Let the vectors $\vec{a}, \vec{b}, \vec{c}$ be given as $\vec{a} = a_{1} \hat{i}+a_{2} \hat{j}+a_{3} \hat{k}$,$\vec{b} = b_{1} \hat{i}+b_{2} \hat{j}+b_{3} \hat{k}$,and $\vec{c} = c_{1} \hat{i}+c_{2} \hat{j}+c_{3} \hat{k}$. Then show that $\vec{a} \times(\vec{b}+\vec{c})=\vec{a} \times \vec{b}+\vec{a} \times \vec{c}$.

(N/A) Given $\vec{a}=a_{1} \hat{i}+a_{2} \hat{j}+a_{3} \hat{k}$,$\vec{b}=b_{1} \hat{i}+b_{2} \hat{j}+b_{3} \hat{k}$,and $\vec{c}=c_{1} \hat{i}+c_{2} \hat{j}+c_{3} \hat{k}$.
First,calculate $(\vec{b}+\vec{c}) = (b_{1}+c_{1}) \hat{i} + (b_{2}+c_{2}) \hat{j} + (b_{3}+c_{3}) \hat{k}$.

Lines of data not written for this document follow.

-- ==== Sys2Proof/Machine/Power.lean ====
section
/-!
DEFINITION. The power domains: state requests, transitions and their effects (R15-R19, R359-R362), wakes (R363), UCTL
writes with their power-on requests (R23), the main-loss trigger (R280, R281) and heat (R469).
-/

namespace Sys2Proof.Machine

/-! ### The domains (Tables ARC-4, PWR-1) -/

/-- The numbers of Table PWR-1, ascending, BKP left out. -/
def domNums : List Nat := (List.range 16).map (· + 1) ++ (List.range 32).map (· + 32)

def hasRetention (n : Nat) : Bool := n == 2 || (3 ≤ n && n ≤ 8) || n == 11 || n == 13 || 32 ≤ n

/-- Needs SYS on or in retention. -/
def needsSys (n : Nat) : Bool := n != 1 && n != 2 && n != 14

/-- Needs DSP on. -/
def needsDsp (n : Nat) : Bool := n == 10 || n == 12

/-- The domains of banks B28-B31 (R400). -/
def linkBank (n : Nat) : Bool := decide (60 ≤ n ∧ n ≤ 63)

/-- Time from off, or from retention, to on, ns. -/
def upNs (n from_ : Nat) : Nat :=
  if 32 ≤ n then 10000
  else if from_ = 1 then (if n = 2 then 50000 else if n = 8 then 10000 else 20000)
  else match n with
    | 1 | 14 | 15 => 1000000
    | 8 => 6000000
    | 11 => 2000000
    | 12 => 50000
    | _ => 100000

/-- The units of a domain that are no ensembles, in the order of the tree. -/
def domUnits (n : Nat) : List Nat :=
  (descendants Hdr.cohort).filter fun h => !isEnsemble h && ((unitInfo h).map (·.dom)) == some n

/-- The unit an envelope record of the domain names; 0 for an SRAM bank. -/
def domHeader (n : Nat) : Nat := (domUnits n).headD 0

/-! ### Leaving on -/

/-- Registers a domain loses when it is switched off (R18). Owners, the member maps and the fault words of retired
members stay: link firmware holds them in SYS (R18, R457); COH_CFG and COH_EPOCH come from the settings store. -/
def State.domLoses (s : State) (n a : Nat) : Bool :=
  let owner := (headerAt a).any (·.2 == 0x24)
  let fault := (headerAt a).any fun p => p.2 == 0x18 && (s.unit p.1.hdr).retired
  let kept := decide (0x40022100 ≤ a ∧ a < 0x40022200) || decide (0x40023100 ≤ a ∧ a < 0x40023110) ||
    a == R.COH_CFG_COUNT.addr || a == R.COH_EPOCH_EPOCH.addr
  decide (0x40000000 ≤ a) && (pageDom a == n || (headerAt a).any (·.1.dom == n)) && !owner && !fault && !kept

/-- What a domain holds beside its registers is lost. -/
def State.domLost (s : State) (n : Nat) : State :=
  match n with
  | 1 => (s.keeperTake.tempoGo 0).setTmp fun _ => {}
  | 8 => (s.freeBuffers fun _ _ => true).forget 0x80000000 0x20000000
  | 10 => s.setCap fun c => { temp := c.temp, flatTemp := c.flatTemp }
  | 11 => { (s.freeBuffers fun _ _ => true).setRx (fun x =>
      { x with dets := [], lanes := [], frames := [], jobs := [], decFree := [], active := [] }) with
        tx := { s.tx with expects := [] } }
  | 12 => { s with tx := { s.tx with pend := [], run := none, sliceFail := 0, tuned := false, blocks := [] } }
  | 13 => { s with per := { gpioExt := s.per.gpioExt }, ev := { s.ev with timers := [], taskAt := [], sleptAt := none } }
  | 15 => s.setCoh fun _ => {}
  | 16 => { s with trace := {} }
  | _ =>
    if 3 ≤ n ∧ n ≤ 7 then s.setCore (n - 3) {}
    else if 32 ≤ n then
      let s := (s.mem.copying.filter (·.1 == n - 32)).foldl (fun s c => s.remapSwitch (c.1, c.2.1, c.2.2.1) c.2.2.2) s
      s.forget (0x10000000 + 0x20000 * (n - 32)) 0x20000
    else s

/-- SYS goes off: all but MSN, TAG and BKP is lost; the device stops until a wake (R15, R363). -/
def State.sysOff (s : State) : State :=
  let keeps := fun (n : Nat) => n == 1 || n == 14
  { clk := s.clk, bkp := s.bkp, tag := s.tag, tmp := s.tmp, pins := s.pins, phase := .off, boot := s.boot,
    regs := sdrop (fun a => !(inBkp a || a == 0x40000048 || (keeps (pageDom a) && !(headerAt a).any (·.2 == 0x24)))) s.regs,
    doms := s.doms.filter fun d => keeps d.1, per := { gpioExt := s.per.gpioExt }, upd := { reverted := s.upd.reverted },
    mem := { cells := sdrop (fun a => !inNor a) s.mem.cells }, freeCount := s.freeCount, pending := s.pending }

/-- Domain `n` leaves on or retention for `dest`: effects of R17-R19, R322, R362 and envelope condition 5. -/
def State.domLeave (s : State) (n dest : Nat) : State :=
  let was := (s.dom n).state
  let s := if dest = 0 then s.domLost n else s
  let s := s.setDom n { s.dom n with state := dest, trans := none
                                     plan := if dest = (s.dom n).target then none else (s.dom n).plan }
  let s := if dest = 0 then s.dropRegs (s.domLoses n) else s
  let s := (domUnits n).foldl (fun s h =>
    let u := s.unit h
    let s := s.setUnit h fun u => if dest = 0 then
        { retired := u.retired, faulted := u.faulted, lapseTimes := u.lapseTimes }
      else { u with draining := false, beaten := false }
    if dest = 0 ∧ u.lapsed ∧ u.cause ≠ 0 then s.envRestore u.cause 3 h else s) s
  let s := match n, dest with
    | 2, 0 => s.sysOff
    | 8, 1 => s.put R.DMC_STATUS_SELFREF true
    | 13, 1 => { s with ev := { s.ev with sleptAt := some s.bkNow }, per := { s.per with sleptNs := some s.clk.ns } }
    | 14, 0 => if s.tag.field then s else s.tagOff
    | _, _ => s
  if was = 2 ∧ n ≠ 2 ∧ !s.env.dark.contains n then
    ({ s with env := { s.env with dark := s.env.dark ++ [n] } }).envBreak 0x0A 5 (domHeader n)
  else s

/-! ### Coming on -/

/-- PER returns from retention: the timers are advanced, a ramp goes on where it stopped (R322, Table DAL-2). -/
def State.perBack (s : State) : State :=
  let bk := match s.ev.sleptAt with
    | some b => s.bkNow - b
    | none => 0
  let ns := match s.per.sleptNs with
    | some b => s.clk.ns - b
    | none => 0
  let s := { s with ev := { s.ev with sleptAt := none }, per := { s.per with sleptNs := none, dim := { s.per.dim with
    ramp := s.per.dim.ramp.map fun r => { r with at_ := r.at_ + ns } } } }
  (List.range 8).foldl (fun s n => s.timerMakeup bk n) s

/-- What comes about when domain `n` is on, from off or from retention. -/
def State.domBack (s : State) (n from_ : Nat) : State :=
  match n with
  | 1 => s.tempoStart
  | 8 => s.dramStart (from_ == 0)
  | 9 => s.updKick
  | 10 => s.setCap fun c => { c with settledAt := s.clk.ns }
  | 11 => s.decideActive
  | 12 => if s.ttb.lossPending then s.gaspDecide else s
  | 13 => if from_ = 1 then s.perBack else s
  | 14 => if s.tag.field then s else s.tagUp
  | 15 => s.cohortStart
  | _ =>
    if 3 ≤ n ∧ n ≤ 7 then
      let p := n - 3
      if (s.logicalOf .core p).isNone || s.phase != .running then s
      else if from_ = 0 then s.coreStart p
      else s.resumeUnit (Hdr.core p)
    else s

/-- Domain `n` is on: its units take work again. -/
def State.domArrive (s : State) (n : Nat) : State :=
  let d := s.dom n
  let s := s.setDom n { d with state := 2, trans := none, plan := if d.target = 2 then none else d.plan }
  let s := if s.env.dark.contains n then
      ({ s with env := { s.env with dark := s.env.dark.filter (· != n) } }).envRestore 0x0A 5 (domHeader n)
    else s
  let s := (domUnits n).foldl (fun s h => s.setUnit h fun u => { u with draining := false, progressAt := s.clk.ns }) s
  s.domBack n d.state

/-! ### Requests (R359, R360) -/

/-- State each domain is taken at: its target, or the requested one. -/
def State.targetIn (s : State) (req : List (Nat × Nat)) (n : Nat) : Nat :=
  match req.find? (·.1 == n) with
  | some r => r.2
  | none => (s.dom n).target

/-- The first domain outside the dependencies of Table ARC-4 with every domain at its target. -/
def State.offending (s : State) (req : List (Nat × Nat)) : Option Nat :=
  domNums.find? fun n => s.targetIn req n != 0 &&
    ((needsSys n && s.targetIn req 2 == 0) || (needsDsp n && s.targetIn req 11 != 2))

/-- A refused request: the cause, the first offending domain and the requester (R360). -/
def State.domRefuse (s : State) (cause n stamp : Nat) : State :=
  (((s.bump R.PWR_REFUSE_COUNT).wr R.PWR_REFUSE_CAUSE cause).wr R.PWR_REFUSE_DOMAIN n).wr R.PWR_REFUSE_STAMP stamp

/-! ### Transitions (R361) -/

/-- No transition runs and the domain is on. -/
def State.domStable (s : State) (n : Nat) : Bool := s.domOn n && (s.dom n).trans.isNone

/-- Nothing that needs domain `n` is on its way or still up. -/
def State.noDependent (s : State) (n : Nat) : Bool :=
  let gone := fun (m : Nat) => (s.dom m).trans.isNone && (s.dom m).state == 0
  if n = 11 then gone 10 && gone 12
  else if n = 2 then domNums.all fun m => m == 2 || ((s.dom m).trans.isNone &&
    ((s.dom m).state == (s.dom m).target || (m == 12 && s.tx.hot)))
  else true

/-- Work of the domain's units is stopped as by a disable; owners' enables stay (R17, R40). -/
def State.domDrain (s : State) (n : Nat) : State :=
  (domUnits n).foldl (fun s h =>
    if ((unitInfo h).map (·.boundUs)) == some 0 then s
    else
      let s := s.beginDrain h
      let s := if h = Hdr.rng then s.ring.work.foldl State.stopWork s else s.stopUnit h
      s.coreHold h) s

/-- A domain whose target lies above its state starts up once what it needs is on. -/
def State.domUp (s : State) (n : Nat) : State :=
  let d := s.dom n
  let due := d.trans.isNone && d.state != d.target && (d.state == 0 || (d.state == 1 && d.target == 2))
  let ready := (n != 2 || d.state == 1) && (!needsSys n || s.domStable 2) && (!needsDsp n || s.domStable 11) &&
    !(n == 12 && s.tx.hot)
  if due && ready then s.setDom n { d with trans := some { dest := 2, startedAt := s.clk.ns } } else s

/-- A domain whose target lies below its state: out of on its units are drained first, a bank switches at once, and
retention has no work to drain. -/
def State.domDown (s : State) (n : Nat) : State :=
  let d := s.dom n
  if d.trans.isSome || decide (d.state ≤ d.target) || !s.noDependent n then s
  else if 32 ≤ n ∨ d.state = 1 then s.domLeave n d.target
  else (s.setDom n { d with trans := some { dest := d.target, startedAt := s.clk.ns, draining := true } }).domDrain n

/-- Accepted transitions start in dependency order: downward in descending number, upward in ascending number. -/
def State.domProceed (s : State) : State := domNums.foldl State.domUp (domNums.reverse.foldl State.domDown s)

/-- A request for the states of some domains, decided whole. `plan` is the plan of an event task. -/
def State.domRequest (s : State) (req : List (Nat × Nat)) (stamp : Nat) (plan : Option Nat := none) : State :=
  let req := req.filter (·.2 != 3)
  match req.find? (·.1 == 0) with
  | some _ => s.domRefuse 3 0 stamp
  | none => match req.find? fun r => r.2 == 1 && !hasRetention r.1 with
    | some r => s.domRefuse 2 r.1 stamp
    | none => match s.offending req with
      | some n => s.domRefuse 1 n stamp
      | none =>
        (req.foldl (fun s r =>
          let d := s.dom r.1
          s.setDom r.1 { d with target := r.2, plan := if d.trans.isNone && d.state != r.2 then plan else d.plan })
          s).domProceed

/-- The targets plan `k` names (PWR_PLANk); the link banks obey agent 0x1 alone (R400). -/
def State.planRequest (s : State) (k : Nat) : List (Nat × Nat) :=
  let w := fun (f : Fld) (base : Nat) => (List.range 16).map fun i => (base + i, bitsOf (s.rd f) (2 * i) 2)
  (w (R.PWR_PLAN_0_DOMS k) 1 ++ w (R.PWR_PLAN_4_BANKLO k) 32 ++ w (R.PWR_PLAN_8_BANKHI k) 48).filter fun r => r.2 != 3 && !linkBank r.1

/-- "Apply plan k" (Table PWR-2). -/
def State.applyPlan (s : State) (k : Nat) : State := s.domRequest (s.planRequest k) 0xFF (some k)

/-- A transition started by plan `k` is still in progress. -/
def State.planBusy (s : State) (k : Nat) : Bool := s.doms.any fun d => d.2.plan == some k

/-- A write of PWR_DOMn.TARGET (R359); the link banks obey agent 0x1 alone (R400). -/
def State.domWrite (s : State) (who : Who) (n target : Nat) : State :=
  let go := fun (s : State) =>
    if n = 0 ∨ domNums.contains n then (if target = 3 then s else s.domRequest [(n, target % 4)] who.stamp) else s
  if linkBank n then s.guarded who (who.stamp == 1) Hdr.pwr fun s => if s.domOn Dom.sys then go s else s
  else s.pageWrite who Hdr.pwr go

def execDomainStateRequest (t : Elapsed) (who : Who) (n target : Nat) (s : State) : Host.Outcome State Fault Refusal :=
  .next ((s.advance t).domWrite who n target)

/-- SYS is back from retention: the plan of the wake is applied, a last gasp that waits is decided (R281, R363). -/
def State.sysBack (s : State) : State :=
  let s := if s.bkp.wake.isSome then (s.setBkp { s.bkp with wake := none }).applyPlan (s.rd R.BKP_WAKE_PLAN) else s
  if s.ttb.lossPending then s.gaspDecide else s

/-- A domain's transition ends: up when its time has passed, down when its units are drained or their bounds have run
out, in which case they lapse (R17, R361). -/
def State.domEnd (s : State) (n : Nat) : State :=
  let d := s.dom n
  match d.trans with
  | none => s
  | some tr =>
    if tr.draining then
      let held := (domUnits n).filter fun h => s.unsettled h && !(s.unit h).lapsed
      if held.any fun h => !s.drainOver h then s
      else
        let s := held.foldl State.lapseUnit s
        if (s.dom n).trans != some tr then s else (s.domLeave n tr.dest).domProceed
    else if s.clk.ns < tr.startedAt + upNs n d.state then s
    else
      let s := s.domArrive n
      (if n = 2 then s.sysBack else s).domProceed

def execDomainTransitionEnd (t : Elapsed) (n : Nat) (s : State) : Host.Outcome State Fault Refusal :=
  .next ((s.advance t).domEnd n)

/-! ### Wakes (R363) -/

/-- A wake BKP has seen is taken: SYS returns from retention, or start-up runs along the NRST path. -/
def State.bkpWake (s : State) : State :=
  match s.bkp.wake with
  | none => s
  | some _ =>
    let d := s.dom 2
    if d.state = 1 then (s.setDom 2 { d with target := 2 }).domProceed
    else if d.state = 0 ∧ s.phase = .off ∧ s.pins.rail ∧ !s.pins.nrstLow then
      let s := (s.setBkp { s.bkp with wake := none }).wr R.DEV_RESTART_CAUSE 1
      { s with pins := { s.pins with nstat := true } }.stageTwo
    else s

Now,$\vec{a} \times(\vec{b}+\vec{c}) = \begin{vmatrix} \hat{i} & \hat{j} & \hat{k} \\ a_{1} & a_{2} & a_{3} \\ b_{1}+c_{1} & b_{2}+c_{2} & b_{3}+c_{3} \end{vmatrix}$
$= \hat{i}[a_{2}(b_{3}+c_{3}) - a_{3}(b_{2}+c_{2})] - \hat{j}[a_{1}(b_{3}+c_{3}) - a_{3}(b_{1}+c_{1})] + \hat{k}[a_{1}(b_{2}+c_{2}) - a_{2}(b_{1}+c_{1})]$
$= \hat{i}[a_{2}b_{3} + a_{2}c_{3} - a_{3}b_{2} - a_{3}c_{2}] + \hat{j}[a_{3}b_{1} + a_{3}c_{1} - a_{1}b_{3} - a_{1}c_{3}] + \hat{k}[a_{1}b_{2} + a_{1}c_{2} - a_{2}b_{1} - a_{2}c_{1}] \dots (1)$
Next,$\vec{a} \times \vec{b} = \begin{vmatrix} \hat{i} & \hat{j} & \hat{k} \\ a_{1} & a_{2} & a_{3} \\ b_{1} & b_{2} & b_{3} \end{vmatrix} = \hat{i}(a_{2}b_{3}-a_{3}b_{2}) + \hat{j}(a_{3}b_{1}-a_{1}b_{3}) + \hat{k}(a_{1}b_{2}-a_{2}b_{1}) \dots (2)$
And $\vec{a} \times \vec{c} = \begin{vmatrix} \hat{i} & \hat{j} & \hat{k} \\ a_{1} & a_{2} & a_{3} \\ c_{1} & c_{2} & c_{3} \end{vmatrix} = \hat{i}(a_{2}c_{3}-a_{3}c_{2}) + \hat{j}(a_{3}c_{1}-a_{1}c_{3}) + \hat{k}(a_{1}c_{2}-a_{2}c_{1}) \dots (3)$
Adding $(2)$ and $(3)$ gives:
$(\vec{a} \times \vec{b}) + (\vec{a} \times \vec{c}) = \hat{i}(a_{2}b_{3} + a_{2}c_{3} - a_{3}b_{2} - a_{3}c_{2}) + \hat{j}(a_{3}b_{1} + a_{3}c_{1} - a_{1}b_{3} - a_{1}c_{3}) + \hat{k}(a_{1}b_{2} + a_{1}c_{2} - a_{2}b_{1} - a_{2}c_{1}) \dots (4)$
Comparing $(1)$ and $(4)$,we see that $\vec{a} \times(\vec{b}+\vec{c}) = \vec{a} \times \vec{b} + \vec{a} \times \vec{c}$. Hence proved.